Only these lines of the data below are wanted: the one with "def State.busAnswer (s", the one with "def State.busWrite32 (s", and any lines between them, each repeated exactly.

Saved entries:
- Opening Delimiter -

/-- Write a byte. -/
def Memory.write8 (m : Memory) (pa : Word) (v : Byte) : Memory := Memory.write m pa.toNat v

/-- Write a halfword: the high byte goes to the lowest address (R82). -/
def Memory.write16 (m : Memory) (pa : Word) (v : Half) : Memory :=
  Memory.write8 (Memory.write8 m pa (v.extractLsb' 8 8)) (pa + 1#32) (v.extractLsb' 0 8)

/-- Write a word (R82). -/
def Memory.write32 (m : Memory) (pa : Word) (v : Word) : Memory :=
  Memory.write16 (Memory.write16 m pa (v.extractLsb' 16 16)) (pa + 2#32) (v.extractLsb' 0 16)

/-- Write a doubleword (R82). -/
def Memory.write64 (m : Memory) (pa : Word) (v : Dword) : Memory :=
  Memory.write32 (Memory.write32 m pa (v.extractLsb' 32 32)) (pa + 4#32) (v.extractLsb' 0 32)

/-! ### General registers, HI, LO, and the plain updates -/

/-- Read x[r]; x[0] is hard-wired to 0 (10_state R20). -/
def State.x (s : State) (r : Reg) : Dword := if r = 0#5 then 0#64 else s.gpr[r.toNat]'r.isLt

/-- Write x[r]; a write to x[0] is discarded (10_state R20). -/
def State.setX (s : State) (r : Reg) (v : Dword) : State :=
  if r = 0#5 then s else { s with gpr := s.gpr.set r.toNat v r.isLt }

/-- Write `hi` and `lo` (10_state R26). -/
def State.setHiLo (s : State) (hi lo : Dword) : State := { s with hi := hi, lo := lo }

/-- Replace the memory. -/
def State.setMem (s : State) (m : Memory) : State := { s with mem := m }

/-- Replace coprocessor 0. -/
def State.setCp0 (s : State) (c : Cp0) : State := { s with cp0 := c }

/-- Replace FCR31. -/
def State.setFcr31 (s : State) (f : Word) : State := { s with fcr31 := f }

/-- Replace an FPR cell (the views of 46_fpu_move R401 are in Machine/Operands.lean). -/
def State.setFpr (s : State) (i : BitVec 5) (v : Dword) : State :=
  { s with fpr := s.fpr.set i.toNat v i.isLt }

/-- Replace a TLB entry. -/
def State.setTlb (s : State) (i : Fin 32) (e : TlbEntry) : State :=
  { s with tlb := s.tlb.set i.val e i.isLt }

/-! ### The bus (20_memory R81, R86) -/

/-- Does a region cover a physical address? -/
def BusRegion.covers (r : BusRegion) (pa : Word) : Bool := decide (r.first ≤ pa) && decide (pa ≤ r.last)

/-- What stands at a physical address: RAM where the map says nothing (log 8). -/
def State.busKind (s : State) (pa : Word) : BusKind :=
  match s.busMap.find? fun r => r.covers pa with
  | some r => r.kind
  | none => .ram

/-- RAM and ROM. -/
def BusKind.isMemory : BusKind → Bool
  | .ram => true
  | .rom => true
  | .device => false
  | .undecoded => false

/-- Memory as far as a read of a physical address is concerned. -/
def State.isMemory (s : State) (pa : Word) : Bool := (s.busKind pa).isMemory

/-- The platform's answer to a read of `n` bytes outside memory (R81, 93 U25). -/
def State.busAnswer (s : State) (pa : Word) (n : Nat) : Dword :=
  zext64 ((Config.busAnswer s.freeIx s.busTrace pa n).setWidth (8 * n))

/-- The platform sees an access outside memory. -/
def State.traced (s : State) (a : BusAccess) : State := { s with busTrace := a :: s.busTrace }

/-- The state after `BusRead(pa, n)`: the platform sees a read outside memory, which may have side effects there
(R86). -/
def State.afterRead (s : State) (pa : Word) (n : Nat) : State :=
  if s.isMemory pa then s
  else s.traced { write := false, pa := pa, bytes := n, value := s.busAnswer pa n }

/-- `BusRead(pa, 1)`. -/
def State.bus8 (s : State) (pa : Word) : Byte :=
  if s.isMemory pa then s.mem.read8 pa else (s.busAnswer pa 1).setWidth 8

/-- `BusRead(pa, 2)`. -/
def State.bus16 (s : State) (pa : Word) : Half :=
  if s.isMemory pa then s.mem.read16 pa else (s.busAnswer pa 2).setWidth 16

/-- `BusRead(pa, 4)`. -/
def State.bus32 (s : State) (pa : Word) : Word :=
  if s.isMemory pa then s.mem.read32 pa else (s.busAnswer pa 4).setWidth 32

/-- `BusRead(pa, 8)`. -/
def State.bus64 (s : State) (pa : Word) : Dword :=
  if s.isMemory pa then s.mem.read64 pa else s.busAnswer pa 8

/-- `BusWrite(pa, n, v)`, `m` the memory with `v` written: RAM takes it, a device is given it, elsewhere it is
lost. -/
def State.busWrite (s : State) (pa : Word) (n : Nat) (v : Dword) (m : Memory) : State :=
  match s.busKind pa with
  | .ram => s.setMem m
  | .rom => s
  | .device => s.traced { write := true, pa := pa, bytes := n, value := v }
  | .undecoded => s

/-- `BusWrite(pa, 1, v)`. -/
def State.busWrite8 (s : State) (pa : Word) (v : Byte) : State := s.busWrite pa 1 (zext64 v) (s.mem.write8 pa v)

/-- `BusWrite(pa, 2, v)`. -/
def State.busWrite16 (s : State) (pa : Word) (v : Half) : State := s.busWrite pa 2 (zext64 v) (s.mem.write16 pa v)

/-- `BusWrite(pa, 4, v)`. -/
def State.busWrite32 (s : State) (pa : Word) (v : Word) : State := s.busWrite pa 4 (zext64 v) (s.mem.write32 pa v)

/-- `BusWrite(pa, 8, v)`. -/
def State.busWrite64 (s : State) (pa : Word) (v : Dword) : State := s.busWrite pa 8 v (s.mem.write64 pa v)

/-! ### Status and Cause (10_state R43, R44) -/

/-- Status.IE. -/
def State.ie (s : State) : Bool := s.cp0.status.getLsbD 0
/-- Status.EXL. -/
def State.exl (s : State) : Bool := s.cp0.status.getLsbD 1
/-- Status.ERL. -/
def State.erl (s : State) : Bool := s.cp0.status.getLsbD 2
/-- Status.KSU. -/
def State.ksu (s : State) : BitVec 2 := s.cp0.status.extractLsb' 3 2
/-- Status.UX. -/
def State.ux (s : State) : Bool := s.cp0.status.getLsbD 5
/-- Status.SX. -/
def State.sx (s : State) : Bool := s.cp0.status.getLsbD 6
/-- Status.KX. -/
def State.kx (s : State) : Bool := s.cp0.status.getLsbD 7
/-- Status.IM[7:0]. -/
def State.im (s : State) : BitVec 8 := s.cp0.status.extractLsb' 8 8
/-- Status.BEV. -/
def State.bev (s : State) : Bool := s.cp0.status.getLsbD 22
/-- Status.FR. -/
def State.fr (s : State) : Bool := s.cp0.status.getLsbD 26
/-- Status.CU0. -/
def State.cu0 (s : State) : Bool := s.cp0.status.getLsbD 28
/-- Status.CU1. -/
def State.cu1 (s : State) : Bool := s.cp0.status.getLsbD 29
/-- Status.CU2. -/
def State.cu2 (s : State) : Bool := s.cp0.status.getLsbD 30
/-- Cause.IP[7:0]. -/
def State.ip (s : State) : BitVec 8 := s.cp0.cause.extractLsb' 8 8
/-- EntryHi.ASID (10_state R41). -/
def State.asid (s : State) : BitVec 8 := s.cp0.entryHi.extractLsb' 0 8

/-- `interrupts_pending`, computed at each use (10_state R31). -/
def State.interruptsPending (s : State) : BitVec 8 := s.ip &&& s.im

/-- The mode Status derives (10_state R54). -/
inductive Mode where
  | kernel
  | supervisor
  | user
  /-- EXL = 0, ERL = 0 and KSU = 3: none of the three modes holds (93 U8). -/
  | undefined
  deriving DecidableEq, Repr

/-- The mode flags (10_state R54). -/
def State.mode (s : State) : Mode :=
  if s.exl || s.erl || s.ksu == 0#2 then .kernel
  else if s.ksu == 1#2 then .supervisor
  else if s.ksu == 2#2 then .user
  else .undefined

/-- `kernel_mode` (10_state R54). -/
def State.kernelMode (s : State) : Bool := s.mode == .kernel

/-- `addr64` (10_state R54). -/
def State.addr64 (s : State) : Bool :=
  match s.mode with
  | .kernel => s.kx
  | .supervisor => s.sx
  | .user => s.ux
  | .undefined => false

/-- `ops64` (10_state R54). -/
def State.ops64 (s : State) : Bool :=
  match s.mode with
  | .kernel => true
  | .supervisor => s.sx
  | .user => s.ux
  | .undefined => false

/-! ### CP0 register access (45_cp0 R370, R375) -/

/-- Count, bits 32:1 of the 33-bit counter (10_state R40). -/
def Cp0.count (c : Cp0) : Word := c.cnt33.extractLsb' 1 32

/-- `ReadCP0(n)` (45_cp0 R370); a reserved number reads as the parameter RESERVED_CP0_READ (log 5). -/
def Cp0.read (c : Cp0) (n : BitVec 5) : Dword :=
  match n with
  | 0#5 => sext64 c.index
  | 1#5 => zext64 c.random
  | 2#5 => c.entryLo0
  | 3#5 => c.entryLo1
  | 4#5 => c.context
  | 5#5 => sext64 c.pageMask
  | 6#5 => sext64 c.wired
  | 8#5 => c.badVAddr
  | 9#5 => sext64 c.count
  | 10#5 => c.entryHi
  | 11#5 => sext64 c.compare
  | 12#5 => sext64 c.status
  | 13#5 => sext64 c.cause
  | 14#5 => c.epc
  | 15#5 => sext64 c.prid
  | 16#5 => sext64 c.config
  | 17#5 => sext64 c.llAddr
  | 18#5 => sext64 c.watchLo
  | 19#5 => sext64 c.watchHi
  | 20#5 => c.xContext
  | 26#5 => sext64 c.parityError
  | 27#5 => sext64 c.cacheError
  | 28#5 => sext64 c.tagLo
  | 29#5 => sext64 c.tagHi
  | 30#5 => c.errorEpc
  | _ => Config.reservedCp0Read

/-- `WriteCP0(n, v)` (45_cp0 R375): bits outside each mask are dropped; Random, BadVAddr, PRId, Cache Error,
TagHi and the reserved numbers ignore the write. -/
def Cp0.write (c : Cp0) (n : BitVec 5) (v : Dword) : Cp0 :=
  match n with
  | 0#5 => { c with index := lo32 v &&& 0x8000003F#32 }
  | 2#5 => { c with entryLo0 := v &&& 0x000000003FFFFFFF#64 }
  | 3#5 => { c with entryLo1 := v &&& 0x000000003FFFFFFF#64 }
  | 4#5 => { c with context := (v &&& 0xFFFFFFFFFF800000#64) ||| (c.context &&& 0x00000000007FFFF0#64) }
  | 5#5 => { c with pageMask := lo32 v &&& 0x01FFE000#32 }
  | 6#5 => { c with wired := lo32 v &&& 0x0000003F#32, random := 31#6 }
  | 9#5 => { c with cnt33 := lo32 v ++ 0#1 }
  | 10#5 => { c with entryHi := v &&& 0xC00000FFFFFFE0FF#64 }
  | 11#5 => { c with compare := lo32 v, cause := c.cause &&& ~~~0x00008000#32 }
  | 12#5 => { c with status := lo32 v &&& 0xFF57FFFF#32 }
  | 13#5 => { c with cause := (c.cause &&& ~~~0x00000300#32) ||| (lo32 v &&& 0x00000300#32) }
  | 14#5 => { c with epc := v }
  | 16#5 => { c with config := (lo32 v &&& Config.configMask) ||| Config.configFixed }
  | 17#5 => { c with llAddr := lo32 v }
  | 18#5 => { c with watchLo := lo32 v &&& 0xFFFFFFFB#32 }
  | 19#5 => { c with watchHi := lo32 v &&& 0x0000000F#32 }
  | 20#5 => { c with xContext := (v &&& 0xFFFFFFFE00000000#64) ||| (c.xContext &&& 0x00000001FFFFFFF0#64) }
  | 26#5 => { c with parityError := lo32 v &&& 0x000000FF#32 }
  | 28#5 => { c with tagLo := lo32 v &&& 0x0FFFFFC0#32 }
  | 30#5 => { c with errorEpc := v }
  | _ => c

/-! ### Taking an exception (60_exceptions R501 to R503) and returning from one (45_cp0 R380) -/

/-- The exceptions of 60_exceptions R501 that the core raises; IBE, DBE and WATCH are never raised (R520, R521). -/
inductive Exc where
  | int
  | mod
  /-- fetch or load; `miss` is the translator's TLB_MISS class -/
  | tlbl (miss : Bool)
  /-- store; `miss` is the translator's TLB_MISS class -/
  | tlbs (miss : Bool)
  | adel
  | ades
  | sys
  | bp
  | ri
  | cpu (n : BitVec 2)
  | ov
  | tr
  | fpe
  deriving DecidableEq, Repr

/-- Cause.ExcCode of an exception (R501). -/
def Exc.code : Exc → BitVec 5
  | .int => 0#5
  | .mod => 1#5
  | .tlbl _ => 2#5
  | .tlbs _ => 3#5
  | .adel => 4#5
  | .ades => 5#5
  | .sys => 8#5
  | .bp => 9#5
  | .ri => 10#5
  | .cpu _ => 11#5
  | .ov => 12#5
  | .tr => 13#5
  | .fpe => 15#5

/-- The coprocessor number an exception carries: CpU its own, FPE 0, every other none (R501, R502). -/
def Exc.ce : Exc → Option (BitVec 2)
  | .cpu n => some n
  | .fpe => some 0#2
  | _ => none

/-- Is the cause the translator's TLB_MISS class (R502)? -/
def Exc.isMiss : Exc → Bool
  | .tlbl m => m
  | .tlbs m => m
  | _ => false

/-- The faulting pc: the instruction, or the branch before it when it is in a delay slot (R502 line 1). -/
def State.faultingPc (s : State) : Dword := if s.inDelaySlot then s.prevPc - 4#64 else s.prevPc

/-- Cause after an exception (R502 lines 1 and 3): BD set in a delay slot, else cleared if EXL was clear;
ExcCode; CE only if the exception carries a coprocessor number. -/
def State.causeAfter (s : State) (e : Exc) : Word :=
  let bd := if s.inDelaySlot then s.cp0.cause ||| 0x80000000#32
    else if s.exl then s.cp0.cause else s.cp0.cause &&& ~~~0x80000000#32
  let coded := (bd &&& ~~~0x0000007C#32) ||| (e.code.setWidth 32 <<< 2)
  match e.ce with
  | some n => (coded &&& ~~~0x30000000#32) ||| (n.setWidth 32 <<< 28)
  | none => coded

/-- The vector (R502 line 4, R503): the refill vector of the addressing width for a TLB miss taken with EXL
clear, else the general vector. -/
def State.vector (s : State) (e : Exc) : Dword :=
  let base := if s.bev then 0xFFFFFFFFBFC00200#64 else 0xFFFFFFFF80000000#64
  let offset := if e.isMiss && !s.exl then (if s.addr64 then 0x080#64 else 0x000#64) else 0x180#64
  base + offset

/-- `Dispatch` (R502): the one operation that takes an exception. `s` is the state in which it is raised, before
EXL is set, so `addr64` is that of the failing translation (R503, 92 D54). -/
def State.takeException (s : State) (e : Exc) : State :=
  { s with
    cp0 := { s.cp0 with
      cause := s.causeAfter e
      epc := if s.exl then s.cp0.epc else s.faultingPc
      status := s.cp0.status ||| 0x00000002#32 }
    branchPending := false
    pc := s.vector e
    nextPc := s.vector e + 4#64
    inDelaySlot := false }

/-- `raise E` (00_scope R9): the instruction ends and the exception is taken. -/
def State.raise (s : State) (e : Exc) : Result := .next (s.takeException e)

/-- `RecordFaultAddress(va)` (20_memory R99). -/
def State.recordFaultAddress (s : State) (va : Dword) : State :=
  { s with cp0 := { s.cp0 with
      badVAddr := va
      context := (s.cp0.context &&& ~~~0x00000000007FFFF0#64) ||| (zext64 (va.extractLsb' 13 19) <<< 4)
      xContext := (s.cp0.xContext &&& ~~~0x00000001FFFFFFF0#64) ||| (zext64 (va.extractLsb' 13 27) <<< 4)
        ||| (zext64 (va.extractLsb' 62 2) <<< 31)
      entryHi := (s.cp0.entryHi &&& ~~~0xC00000FFFFFFE000#64) ||| (zext64 (va.extractLsb' 13 27) <<< 13)
        ||| (zext64 (va.extractLsb' 62 2) <<< 62) } }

- Closing Delimiter -

**SOLUTION:**
def State.busAnswer (s : State) (pa : Word) (n : Nat) : Dword :=
  zext64 ((Config.busAnswer s.freeIx s.busTrace pa n).setWidth (8 * n))

/-- The platform sees an access outside memory. -/
def State.traced (s : State) (a : BusAccess) : State := { s with busTrace := a :: s.busTrace }

/-- The state after `BusRead(pa, n)`: the platform sees a read outside memory, which may have side effects there
(R86). -/
def State.afterRead (s : State) (pa : Word) (n : Nat) : State :=
  if s.isMemory pa then s
  else s.traced { write := false, pa := pa, bytes := n, value := s.busAnswer pa n }

/-- `BusRead(pa, 1)`. -/
def State.bus8 (s : State) (pa : Word) : Byte :=
  if s.isMemory pa then s.mem.read8 pa else (s.busAnswer pa 1).setWidth 8

/-- `BusRead(pa, 2)`. -/
def State.bus16 (s : State) (pa : Word) : Half :=
  if s.isMemory pa then s.mem.read16 pa else (s.busAnswer pa 2).setWidth 16

/-- `BusRead(pa, 4)`. -/
def State.bus32 (s : State) (pa : Word) : Word :=
  if s.isMemory pa then s.mem.read32 pa else (s.busAnswer pa 4).setWidth 32

/-- `BusRead(pa, 8)`. -/
def State.bus64 (s : State) (pa : Word) : Dword :=
  if s.isMemory pa then s.mem.read64 pa else s.busAnswer pa 8

/-- `BusWrite(pa, n, v)`, `m` the memory with `v` written: RAM takes it, a device is given it, elsewhere it is
lost. -/
def State.busWrite (s : State) (pa : Word) (n : Nat) (v : Dword) (m : Memory) : State :=
  match s.busKind pa with
  | .ram => s.setMem m
  | .rom => s
  | .device => s.traced { write := true, pa := pa, bytes := n, value := v }
  | .undecoded => s

/-- `BusWrite(pa, 1, v)`. -/
def State.busWrite8 (s : State) (pa : Word) (v : Byte) : State := s.busWrite pa 1 (zext64 v) (s.mem.write8 pa v)

/-- `BusWrite(pa, 2, v)`. -/
def State.busWrite16 (s : State) (pa : Word) (v : Half) : State := s.busWrite pa 2 (zext64 v) (s.mem.write16 pa v)

/-- `BusWrite(pa, 4, v)`. -/
def State.busWrite32 (s : State) (pa : Word) (v : Word) : State := s.busWrite pa 4 (zext64 v) (s.mem.write32 pa v)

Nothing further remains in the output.